■ **What this task involves**
Below are the records; copy exactly the stretch from the line containing "An index of" through the line containing "r with valid", both ends included, and nothing else.

■ **Input material**
---

/-- QP_MODIFY (R399): masked lines replace the stored ones, and the state changes as allowed. A move to Error is R50's; a queue
that is no longer drained sends what waited. -/
def execQpModify (c : HostCmd) (qpn mask : Nat) (ctx : Qp) (s : State) : Res :=
  .next (s.ringGate c .qp fun sl =>
    match Table.find qpn s.trn.qps with
    | none => s.complete c 0x1001
    | some q =>
      have lines := (List.range 5).filter fun k => mask.testBit k
      have new := lines.foldl (fun (o : Qp) k => o.mergeLine ctx k) q
      if 64 ≤ mask ∨ new.fieldsOk = false then s.complete c 0x1001
      else if !(sl.mayName q.tenant) || !(sl.mayName new.tenant) then s.complete c 0x1006
      else if !(qpChangeOk q.state new.state) then s.complete c 0x1008
      else if new.pinned && !(s.mayPin qpn) then s.complete c 0x1004
      else if new.state = .error ∧ q.state ≠ .error then
        ((s.setQp qpn { new with state := q.state }).qpError qpn none).complete c 0
      else if q.state = .sqd ∧ new.state = .rts then
        have wait := new.sendQueue.filter fun w => !w.sent
        have s := s.setQp qpn { new with sendQueue := new.sendQueue.filter WorkReq.sent }
        (wait.foldl State.sendWork s).complete c 0
      else (s.setQp qpn new).complete c 0)

/-- QP_DESTROY (R399): the queue pair's commands are treated by R94, then its context is removed. -/
def execQpDestroy (c : HostCmd) (qpn : Nat) (s : State) : Res :=
  .next (s.ringGate c .qp fun sl =>
    match Table.find qpn s.trn.qps with
    | none => s.complete c 0x1001
    | some q =>
      if !(sl.mayName q.tenant) then s.complete c 0x1006
      else
        have s := (s.placeAll qpn fun _ => true).flushWork qpn
        have s := s.queueLost qpn
        have s := ({ s with
          trn.qps := Table.drop qpn s.trn.qps
          trn.sets := Table.mapVals (fun _ l => l.filter fun x => x != qpn) s.trn.sets
          trn.layby := Table.drop qpn s.trn.layby
          trn.direct := s.trn.direct.filter fun p => p.qpn != qpn
          trn.leaving := s.trn.leaving.filter fun x => x != qpn
          trn.fetching := s.trn.fetching.filter fun x => x != qpn
          trn.fetchWait := s.trn.fetchWait.filter fun x => x != qpn }).noteLayby
        s.complete c 0)

/-- QP_QUERY (R399): the context is written to host memory. -/
def execQpQuery (c : HostCmd) (qpn : Nat) (s : State) : Res :=
  .next (s.ringGate c .qp fun sl =>
    match Table.find qpn s.trn.qps with
    | none => s.complete c 0x1001
    | some q => if sl.mayName q.tenant then (s.sendHost (.context c (q.bytes qpn (s.outstanding qpn)))).complete c 0 else s.complete c 0x1006)

/-- The lowest region index that is free (R399). -/
def State.freeRegion (s : State) : Nat := lowestFree ((s.trn.regions.filter fun e => e.2.busy).map Prod.fst) 0

/-- REGION_REGISTER (R60, R399): the entry becomes valid with its variant advanced, and the R_Key is the result. An index of
none asks for the lowest free one. The variant of an index never registered before is 0 (DESIGN CHOICE, log entry 83: R60 gives the step
and no start). -/
def execRegionRegister (c : HostCmd) (index : Option Nat) (region : Region) (s : State) : Res :=
  .next (s.ringGate c .qp fun sl =>
    have k := index.getD s.freeRegion
    have old := Table.find k s.trn.regions
    if s.rd Reg.TRN_REGION_BASE.BASE = 0 then s.complete c 0x100E
    else if region.length = 0 ∨ 2 ^ 40 < region.length then s.complete c 0x1001
    else if !(sl.mayName region.tenant) then s.complete c 0x1006
    else if s.rd Reg.TRN_REGION_COUNT.COUNT ≤ k then s.complete c (if index.isSome then 0x1001 else 0x1004)
    else if old.any Region.busy then s.complete c 0x1005
    else
      have variant := match old with
        | some r => (r.variant + 1) % 256
        | none => 0
      have r := { region with variant := variant, valid := true, slice := c.slice, invalidating := [] }
      ({ s with trn.regions := Table.put k r s.trn.regions }).complete c 0 (256 * k + variant))

/-- REGION_INVALIDATE (R62): it takes effect at once, and completes once nothing checked against the key is unplaced. -/
def execRegionInvalidate (c : HostCmd) (key : Nat) (s : State) : Res :=
  .next (s.ringGate c .qp fun sl =>
    match Table.find (key / 256) s.trn.regions with
    | none => s.complete c 0x1001
    | some r =>
      if !r.valid || r.variant != key % 256 then s.complete c 0x1001
      else if !(sl.mayName r.tenant) then s.complete c 0x1006
      else
        have r := { r with valid := false, invalidating := r.invalidating ++ [c] }
        ({ s with trn.regions := Table.put (key / 256) r s.trn.regions }).endInvalidation (key / 256))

---

■ **Expected answer**
/-- REGION_REGISTER (R60, R399): the entry becomes valid with its variant advanced, and the R_Key is the result. An index of
none asks for the lowest free one. The variant of an index never registered before is 0 (DESIGN CHOICE, log entry 83: R60 gives the step
and no start). -/
def execRegionRegister (c : HostCmd) (index : Option Nat) (region : Region) (s : State) : Res :=
  .next (s.ringGate c .qp fun sl =>
    have k := index.getD s.freeRegion
    have old := Table.find k s.trn.regions
    if s.rd Reg.TRN_REGION_BASE.BASE = 0 then s.complete c 0x100E
    else if region.length = 0 ∨ 2 ^ 40 < region.length then s.complete c 0x1001
    else if !(sl.mayName region.tenant) then s.complete c 0x1006
    else if s.rd Reg.TRN_REGION_COUNT.COUNT ≤ k then s.complete c (if index.isSome then 0x1001 else 0x1004)
    else if old.any Region.busy then s.complete c 0x1005
    else
      have variant := match old with
        | some r => (r.variant + 1) % 256
        | none => 0
      have r := { region with variant := variant, valid := true, slice := c.slice, invalidating := [] }
      ({ s with trn.regions := Table.put k r s.trn.regions }).complete c 0 (256 * k + variant))

/-- REGION_INVALIDATE (R62): it takes effect at once, and completes once nothing checked against the key is unplaced. -/
def execRegionInvalidate (c : HostCmd) (key : Nat) (s : State) : Res :=
  .next (s.ringGate c .qp fun sl =>
    match Table.find (key / 256) s.trn.regions with
    | none => s.complete c 0x1001
    | some r =>
      if !r.valid || r.variant != key % 256 then s.complete c 0x1001
      else if !(sl.mayName r.tenant) then s.complete c 0x1006
      else
        have r := { r with valid := false, invalidating := r.invalidating ++ [c] }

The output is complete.